Biologie
Feedback wordt gedefinieerd als de verkregen informatie over een reactie op een product, waardoor het product kan worden gewijzigd. Feedback loops zijn daarom het proces waarbij een verandering in het systeem resulteert in een alarm dat een bepaald resultaat zal veroorzaken. Dit resultaat zal ofwel de verandering in het systeem verhogen of verminderen om het systeem weer normaal te maken. Er zijn nog enkele vragen: Hoe werken deze systemen? Wat is een positieve feedback? Wat is negatieve feedback? Waar vinden we deze systemen in de natuur?

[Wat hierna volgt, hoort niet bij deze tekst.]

-- ==== Sys2Proof/Certificates/Slice0/Obligations.lean ====
section
/-! DEFINITION. The statements of the model, for the provers. -/

open Sys2Proof Sys2Proof.Machine

/-! ### The queue of commands -/


/-- A step with command `c` at the front of the queue is `exec` of `c` with the queue's rest. -/
def Obligations.StepRunsTheFrontCommand : Prop :=
  ∀ (c : Instr) (rest : List Instr) (s : State), s.pending = c :: rest → step s = exec c { s with pending := rest }

/-- ZSTG writes a doubleword of the staging buffer, and traps without effect where imm[11:3] or rd is not 0 (R41, R42). ZPUSH, ZTPUSH and
ZPUSHM, and the retry of a blocked push, enter the descriptor in its queue under a free tag (R41, R43, R44, R50). Without an entry or a
tag, ZPUSH and ZPUSHM hold the hart and ZTPUSH returns REFUSED with TAG 0; nothing is pushed (R43, R44). A push that R43 ends at once,
without SIG_EN, writes a record of KIND 0x4 with its status at the tail of the hart's ring, and enters no queue (R43, R58 to R60). A word of
custom-0 or custom-1 whose funct3 and funct7 name no command traps and does nothing else (R41, R42). -/
def Obligations.StagingAndPushes : Prop :=
  (∀ (s : State) (h n w : Nat), Issues s h n →
    let f3 := wordField w 12 3
    let f7 := wordField w 25 7
    let x := fun (lo : Nat) => hartReg s h (wordField w lo 5)
    (w % 128 = 0x0B → (f3 = 1 ∧ 3 ≤ f7) ∨ (f3 = 2 ∧ 2 ≤ f7) ∨ ((f3 = 3 ∨ f3 = 4) ∧ 1 ≤ f7) ∨ 5 ≤ f3 →
      issueWord h w s = .next (s.setHart h { s.hart h with trap := some .illegal })) ∧
    (w % 128 = 0x2B → (f3 = 0 ∧ 3 ≤ f7) ∨ (f3 = 1 ∧ 1 ≤ f7) ∨ 2 ≤ f3 →
      issueWord h w s = .next (s.setHart h { s.hart h with trap := some .illegal })) ∧
    (w % 128 = 0x0B → f3 = 0 → issueWord h w s = exec (.zstg h (wordField w 7 5) (x 15) (BitVec.ofNat 12 (wordField w 20 12))) s) ∧
    (w % 128 = 0x0B → f3 = 1 → f7 = 0 → issueWord h w s = exec (.zpush h (wordField w 7 5) (x 15)) s) ∧
    (w % 128 = 0x0B → f3 = 1 → f7 = 1 → issueWord h w s = exec (.ztpush h (wordField w 7 5) (x 15)) s) ∧
    (w % 128 = 0x0B → f3 = 1 → f7 = 2 → issueWord h w s = exec (.zpushm h (wordField w 7 5) (x 15) (x 20)) s)) ∧
  (∀ (s : State) (h n rd : Nat) (rs1 : Dword) (imm : BitVec 12), Issues s h n →
    (rd = 0 ∧ imm.toNat < 8 → exec (.zstg h rd rs1 imm) s =
      .next (s.setHart h { s.hart h with staging := tset 0 (s.hart h).staging imm.toNat rs1 })) ∧
    (rd ≠ 0 ∨ 8 ≤ imm.toNat → exec (.zstg h rd rs1 imm) s = .next (s.setHart h { s.hart h with trap := some .illegal }))) ∧
  (∀ (s : State) (h n rd : Nat) (rs1 rs2 : Dword) (desc : List Byte), PushReady s n h rs1 →
    (Issues s h n → Yields (.zpush h rd rs1) s fun t => Pushed s t n h rd rs1 (stagingBytes (s.hart h))) ∧
    (Issues s h n → Yields (.ztpush h rd rs1) s fun t => Pushed s t n h rd rs1 (stagingBytes (s.hart h))) ∧
    (Issues s h n → rs2.toNat % 64 = 0 → rs2.toNat ≤ 0xBFC0 →
      Yields (.zpushm h rd rs1 rs2) s fun t => Pushed s t n h rd rs1 (s.raw (coreMemAddr (hartCore h) rs2.toNat) 64)) ∧
    (hartCtx s h = some n → (s.hart h).blocked = some (.push rd rs1 desc) → (s.hart h).stopped = false →
      Yields (.pushUnblock h) s fun t => Pushed s t n h rd rs1 desc)) ∧
  (∀ (s : State) (h n rd : Nat) (rs1 rs2 : Dword), Issues s h n → pushRoom s n h rs1.toNat (pushStatus s n h rs1.toNat) = false →
    exec (.zpush h rd rs1) s =
      .next (s.setHart h { s.hart h with blocked := some (.push rd rs1 (stagingBytes (s.hart h))) }) ∧
    exec (.ztpush h rd rs1) s = .next (s.setHart h (wrX (s.hart h) rd (BitVec.ofNat 64 (2 ^ 63)))) ∧
    (rs2.toNat % 64 = 0 ∧ rs2.toNat ≤ 0xBFC0 → exec (.zpushm h rd rs1 rs2) s =
      .next (s.setHart h { s.hart h with blocked := some (.push rd rs1 (s.raw (coreMemAddr (hartCore h) rs2.toNat) 64)) })) ∧
    (rs2.toNat % 64 ≠ 0 ∨ 0xBFC0 < rs2.toNat → exec (.zpushm h rd rs1 rs2) s =
      .next (s.setHart h { s.hart h with trap := some .illegal }))) ∧
  (∀ (s : State) (h n rd : Nat) (rs1 : Dword), Issues s h n →
    pushStatus s n h rs1.toNat ≠ 0 → pushRoom s n h rs1.toNat (pushStatus s n h rs1.toNat) = true →
    (∃ i, i < 1024 ∧ tfind s.tags (tagDie h (pushEng rs1) * 1024 + i) = none) →
    bit (fieldLE (stagingBytes (s.hart h)) 0 8) 31 = false →
    Yields (.zpush h rd rs1) s fun t => ∃ tag, tfind s.tags tag = none ∧
      t.queues = s.queues ∧
      (t.hart h).ring = (s.hart h).ring ++ [tag] ∧ (t.hart h).tail = (s.hart h).tail + 1 ∧
      (t.hart h).x = (wrX (s.hart h) rd (BitVec.ofNat 64 tag)).x ∧
      t.raw (ringAddr h (s.hart h).tail.toNat) 32 =
        recordBytes (newOp s n h (pushEng rs1) (pushQueue rs1) tag (stagingBytes (s.hart h))) (pushStatus s n h rs1.toNat)
          (stamp s).toNat (b2n (s.hart h).tailPhase * 2 ^ 15))

/-- ZVEC appends its word to the open block of the bay, opening one where none is open, and ZVEND closes the block with its trailer under
a free tag (R41, R47); an rd of ZVEC that is not x0, or an operand that names no bay of the context, traps (R42). -/
def Obligations.VectorBlockPushes : Prop :=
  ∀ (s : State) (h n rd b : Nat) (rs1 rs2 : Dword), Issues s h n →
    (vecBay s n rs1 = some b → vecRefuses s n b = 0 → ((s.vec b).owner = none ∨ (s.vec b).owner = some h) →
      ((s.vec b).stop = 0 → vecWords (s.vec b) < 512 → enabled s (pageOf 11 b) = true →
        exec (.zvec h 0 rs1 rs2) s = .next
          (((s.setVec b { s.vec b with owner := some h, q := (s.vec b).q ++ [.word rs2] }).reach (hartEng h / 256) (b / 32)).setHart h
            { s.hart h with blocked := none })) ∧
      (tagFree s n h (tagDie h (pushEng rs1)) = true →
        (∃ i, i < 1024 ∧ tfind s.tags (tagDie h (pushEng rs1) * 1024 + i) = none) →
        Yields (.zvend h rd rs1 rs2) s fun t => ∃ tag op, tfind s.tags tag = none ∧
          (t.hart h).x = (wrX (s.hart h) rd (BitVec.ofNat 64 tag)).x ∧
          t.vec b = { s.vec b with owner := none, q := (s.vec b).q ++ [.close op] } ∧ op.tag = tag ∧ op.ctx = n ∧ op.hart = h ∧
          op.body = toLE 8 rs2.toNat)) ∧
    (rd ≠ 0 ∨ vecBay s n rs1 = none → exec (.zvec h rd rs1 rs2) s = .next (s.setHart h { s.hart h with trap := some .illegal })) ∧
    (vecBay s n rs1 = none → exec (.zvend h rd rs1 rs2) s = .next (s.setHart h { s.hart h with trap := some .illegal }))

biologische systemen werken op een mechanisme van in-en uitgangen, elk veroorzaakt door en veroorzaakt door een bepaalde gebeurtenis. Een feedbacklus is een biologisch verschijnsel waarbij de output van een systeem het systeem versterkt (positieve feedback) of het systeem remt (negatieve feedback). De terugkoppelingslussen zijn belangrijk omdat zij levende organismen toestaan om homeostase te handhaven. Homeostase is het mechanisme dat ons in staat stelt om onze interne omgeving relatief constant te houden – niet te warm, of te koud, niet te hongerig of moe. Het niveau van energie dat een organisme nodig heeft om homeostase te behouden, hangt af van het type organisme, evenals de omgeving waarin het zich bevindt. Een koudbloedige vis houdt bijvoorbeeld zijn temperatuur op hetzelfde niveau als het water eromheen, en hoeft dus zijn interne temperatuur niet te controleren. Vergelijk dit met een warmbloedige walvis in dezelfde omgeving: hij moet zijn lichaamstemperatuur hoger houden dan die van het water eromheen, en dus zal hij meer energie besteden aan temperatuurregeling. Dit is een verschil tussen ectothermen en endothermen: een ectotherm gebruikt de omgevingstemperatuur om zijn interne temperatuur te regelen (bijvoorbeeld reptielen, amfibieën en vissen), terwijl een endotherm homeostase gebruikt om zijn interne temperatuur te handhaven. Endothermen kunnen hun metabolisme handhaven op een constante snelheid, waardoor constante beweging, reactie en interne processen, terwijl ectothermen hun metabolisme niet kunnen handhaven op een constante snelheid. Dit betekent dat hun beweging, reactie en interne processen afhankelijk zijn van voldoende externe warmte, maar het betekent ook dat ze minder energie nodig hebben in de vorm van voedsel, omdat hun lichaam niet constant brandstof verbrandt.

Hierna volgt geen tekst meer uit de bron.